Веронов насмешливо сжал свои малиновые губы, отступил, приглашая гостей исполнить языческий обряд поминовения. От ближнего стола лёгким игривым скоком подбежала молодая женщина с бокалом шампанского. Обернулась к залу хохочущим лицом, подняла высоко бокал и стала выли­вать на пулемёт шампанское тонкой струей. Сияла счастливыми глазами. Зал аплодировал, смеялся. На мокром пулемёте заиграл отблеск. Вслед за женщиной к пулемёту подошёл величавый банкир, неся тарелку с сёмгой.

Цепляя вилкой красные лепестки рыбы, он клал их на ребристый кожух, на железные колёса. Солидно, с лёгкой усмешкой вернулся на место. Зал хохотал, выкрикивал слова одобрения. Мерцали вспышки айфонов. Устро­итель форума директор пиар-агентства был в восторге. Веронов, отступив в сторону, благосклонно улыбался, как воспитатель, наблюдающий за игра­ющими детьми.

Веронов вновь приблизился к пулемёту, жестом останавливая череду же­лающим накормить и напоить загробного пулемётчика.

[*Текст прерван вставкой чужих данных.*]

-- ==== Sys2Proof/Laws/PerInstr.lean ====
section
/-! SUPPORT. Statements about every instruction as syntax, one lemma for each constructor. -/

namespace Sys2Proof.Laws.UnitLength

set_option Elab.async false

/-- The manual's unit has one to three words, a device event has none (R250, R264). -/
def Statement (i : Instr) : Prop :=
  (encode i).length ≤ 3 ∧ ((encode i).length = 0 ↔ i.isEvent = true)

/-- A unit of an optional XP prefix and a word. -/
theorem length_unit (x : Xp) (w : Nat) : 1 ≤ (unit x w).length ∧ (unit x w).length ≤ 2 := by
  unfold unit xpWords
  split <;> simp

/-- A unit of format SI. -/
theorem length_unitI (x : Xp) (op d a : Nat) (i : Int) :
    1 ≤ (unitI x op d a i).length ∧ (unitI x op d a i).length ≤ 3 := by
  unfold unitI xpWords
  split <;> split <;> simp

theorem of_unit {i : Instr} {x : Xp} {w : Nat} (h : encode i = unit x w) (e : i.isEvent = false) : Statement i := by
  have := length_unit x w
  unfold Statement
  rw [h, e]
  exact ⟨by omega, ⟨fun k => by omega, fun k => by simp at k⟩⟩

theorem of_word {i : Instr} {w : Nat} (h : encode i = [w]) (e : i.isEvent = false) : Statement i := by
  unfold Statement
  rw [h, e]
  simp

theorem of_three {i : Instr} {u v w : Nat} (h : encode i = [u, v, w]) (e : i.isEvent = false) : Statement i := by
  unfold Statement
  rw [h, e]
  simp

theorem of_none {i : Instr} (h : encode i = []) (e : i.isEvent = true) : Statement i := by
  unfold Statement
  rw [h, e]
  simp

theorem of_unitI {i : Instr} {x : Xp} {op d a : Nat} {n : Int} (h : encode i = unitI x op d a n) (e : i.isEvent = false) :
    Statement i := by
  have := length_unitI x op d a n
  unfold Statement
  rw [h, e]
  exact ⟨by omega, ⟨fun k => by omega, fun k => by simp at k⟩⟩
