-- ==== Sys2Proof/Laws/State.lean ====
section
/-! SUPPORT. What each update of the state leaves of each field, and what it gives the one it changes. -/

namespace Sys2Proof.Machine

set_option Elab.async false

/-! One crew changed -/

@[simp] theorem State.modCrew_cur (s : State) (u i : Nat) (k : Crew → Crew) : (s.modCrew u i k).cur = s.cur := rfl
@[simp] theorem State.modCrew_crews (s : State) (u i : Nat) (k : Crew → Crew) : (s.modCrew u i k).crews = s.crews.map (fun c => if c.uid == u && c.idx == i then k c else c) :=
    rfl
@[simp] theorem State.modCrew_cohorts (s : State) (u i : Nat) (k : Crew → Crew) : (s.modCrew u i k).cohorts = s.cohorts :=
    rfl
@[simp] theorem State.modCrew_insts (s : State) (u i : Nat) (k : Crew → Crew) : (s.modCrew u i k).insts = s.insts := rfl
@[simp] theorem State.modCrew_mem (s : State) (u i : Nat) (k : Crew → Crew) : (s.modCrew u i k).mem = s.mem := rfl
@[simp] theorem State.modCrew_mmu (s : State) (u i : Nat) (k : Crew → Crew) : (s.modCrew u i k).mmu = s.mmu := rfl
@[simp] theorem State.modCrew_eng (s : State) (u i : Nat) (k : Crew → Crew) : (s.modCrew u i k).eng = s.eng := rfl
@[simp] theorem State.modCrew_sched (s : State) (u i : Nat) (k : Crew → Crew) : (s.modCrew u i k).sched = s.sched := rfl
@[simp] theorem State.modCrew_fab (s : State) (u i : Nat) (k : Crew → Crew) : (s.modCrew u i k).fab = s.fab := rfl
@[simp] theorem State.modCrew_host (s : State) (u i : Nat) (k : Crew → Crew) : (s.modCrew u i k).host = s.host := rfl
@[simp] theorem State.modCrew_clk (s : State) (u i : Nat) (k : Crew → Crew) : (s.modCrew u i k).clk = s.clk := rfl
@[simp] theorem State.modCrew_fresh (s : State) (u i : Nat) (k : Crew → Crew) : (s.modCrew u i k).fresh = s.fresh := rfl
@[simp] theorem State.modCrew_agenda (s : State) (u i : Nat) (k : Crew → Crew) : (s.modCrew u i k).agenda = s.agenda :=
    rfl

/-! A crew stored back -/

@[simp] theorem State.putCrew_cur (s : State) (c : Crew) : (s.putCrew c).cur = s.cur := rfl
@[simp] theorem State.putCrew_cohorts (s : State) (c : Crew) : (s.putCrew c).cohorts = s.cohorts := rfl
@[simp] theorem State.putCrew_insts (s : State) (c : Crew) : (s.putCrew c).insts = s.insts := rfl
@[simp] theorem State.putCrew_mem (s : State) (c : Crew) : (s.putCrew c).mem = s.mem := rfl
@[simp] theorem State.putCrew_mmu (s : State) (c : Crew) : (s.putCrew c).mmu = s.mmu := rfl
@[simp] theorem State.putCrew_eng (s : State) (c : Crew) : (s.putCrew c).eng = s.eng := rfl
@[simp] theorem State.putCrew_sched (s : State) (c : Crew) : (s.putCrew c).sched = s.sched := rfl
@[simp] theorem State.putCrew_fab (s : State) (c : Crew) : (s.putCrew c).fab = s.fab := rfl
@[simp] theorem State.putCrew_host (s : State) (c : Crew) : (s.putCrew c).host = s.host := rfl
@[simp] theorem State.putCrew_clk (s : State) (c : Crew) : (s.putCrew c).clk = s.clk := rfl
@[simp] theorem State.putCrew_fresh (s : State) (c : Crew) : (s.putCrew c).fresh = s.fresh := rfl
@[simp] theorem State.putCrew_agenda (s : State) (c : Crew) : (s.putCrew c).agenda = s.agenda := rfl

/-! One cohort changed -/

@[simp] theorem State.modCohort_cur (s : State) (u : Nat) (k : Cohort → Cohort) : (s.modCohort u k).cur = s.cur := rfl
@[simp] theorem State.modCohort_crews (s : State) (u : Nat) (k : Cohort → Cohort) : (s.modCohort u k).crews = s.crews :=
    rfl
@[simp] theorem State.modCohort_cohorts (s : State) (u : Nat) (k : Cohort → Cohort) : (s.modCohort u k).cohorts = s.cohorts.map (fun h => if h.uid == u then k h else h) :=
    rfl
@[simp] theorem State.modCohort_insts (s : State) (u : Nat) (k : Cohort → Cohort) : (s.modCohort u k).insts = s.insts :=
    rfl
@[simp] theorem State.modCohort_mem (s : State) (u : Nat) (k : Cohort → Cohort) : (s.modCohort u k).mem = s.mem := rfl
@[simp] theorem State.modCohort_mmu (s : State) (u : Nat) (k : Cohort → Cohort) : (s.modCohort u k).mmu = s.mmu := rfl
@[simp] theorem State.modCohort_eng (s : State) (u : Nat) (k : Cohort → Cohort) : (s.modCohort u k).eng = s.eng := rfl
@[simp] theorem State.modCohort_sched (s : State) (u : Nat) (k : Cohort → Cohort) : (s.modCohort u k).sched = s.sched :=
    rfl
@[simp] theorem State.modCohort_fab (s : State) (u : Nat) (k : Cohort → Cohort) : (s.modCohort u k).fab = s.fab := rfl
@[simp] theorem State.modCohort_host (s : State) (u : Nat) (k : Cohort → Cohort) : (s.modCohort u k).host = s.host :=
    rfl
@[simp] theorem State.modCohort_clk (s : State) (u : Nat) (k : Cohort → Cohort) : (s.modCohort u k).clk = s.clk := rfl
@[simp] theorem State.modCohort_fresh (s : State) (u : Nat) (k : Cohort → Cohort) : (s.modCohort u k).fresh = s.fresh :=
    rfl
@[simp] theorem State.modCohort_agenda (s : State) (u : Nat) (k : Cohort → Cohort) : (s.modCohort u k).agenda = s.agenda :=
    rfl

—  Господа, мы совершили магический обряд. Мы закупорили ту бездну русской истории, из которой вырвалось в своё время чудище революции. Мы замуровали эту бездну навсегда, и больше никогда не вырвутся из неё осата­нелые комиссары, больше никогда не застрекочет этот зелёный уродец…И вам, капитанам российской экономики, лидерам российского об­щества, никто не помешает вести нашу Россию к процветанию!

…Веронов согнулся, длинным прыжком подскочил к пулемёту, схватил ру­кояти и ударил огнём и грохотом, посылая в зал разящие очереди. Пулемёт дрожал, у дула трепетал язык огня, лента извивалась, погружаясь вглубь пулемёта.

Людей срезало со столов, дробилась посуда, брызгали хрустали. Люди стенали, визжали, бежали к выходу. Падали, топтали друг друга. Какой-то тучный господин давил каблуками голую спину упавшей дамы. Летели в сто­рону бриллиантовые броши и колье. Дергались голые ноги чьей-то вельмож­ной жены. У выхода громоздилась гора шевелящихся тел.

Веронов в упоении водил пулемётом, вгоняя в банкетный зал огненные клинья. Кричал сквозь грохот:

—  Да здравствует Великая Октябрьская социалистическая революция! Заводы — рабочим! Землю — крестьянам! Да здравствует Ленин!

Он чувствовал животный ужас зала, слышал звериные визги, ликовал, видя перевёрнутые столы, ползущих людей, разорванные пиджаки и платья. Этот ужас был ему сладок, доставлял наслаждение, он впивал его, жадно глотал, расстреливая пулемётную ленту с холостыми патронами. В нём от­крылась тёмная воронка, бездонная скважина, в которую всасывались страх, страдание и хаос. Он хотел, чтобы их было больше, чтобы они не кончались. Чтобы эта энергия разрушения и боли уходила в ненасытную воронку, куда падал и он сам с небывалым, неутолимым наслаждением.

Он заметил, как среди обезумевшего зала, бегущих и падающих людей остался стоять высокий пожилой человек с седой головой, тонко улыбался, сиял голубыми восхищёнными глазами.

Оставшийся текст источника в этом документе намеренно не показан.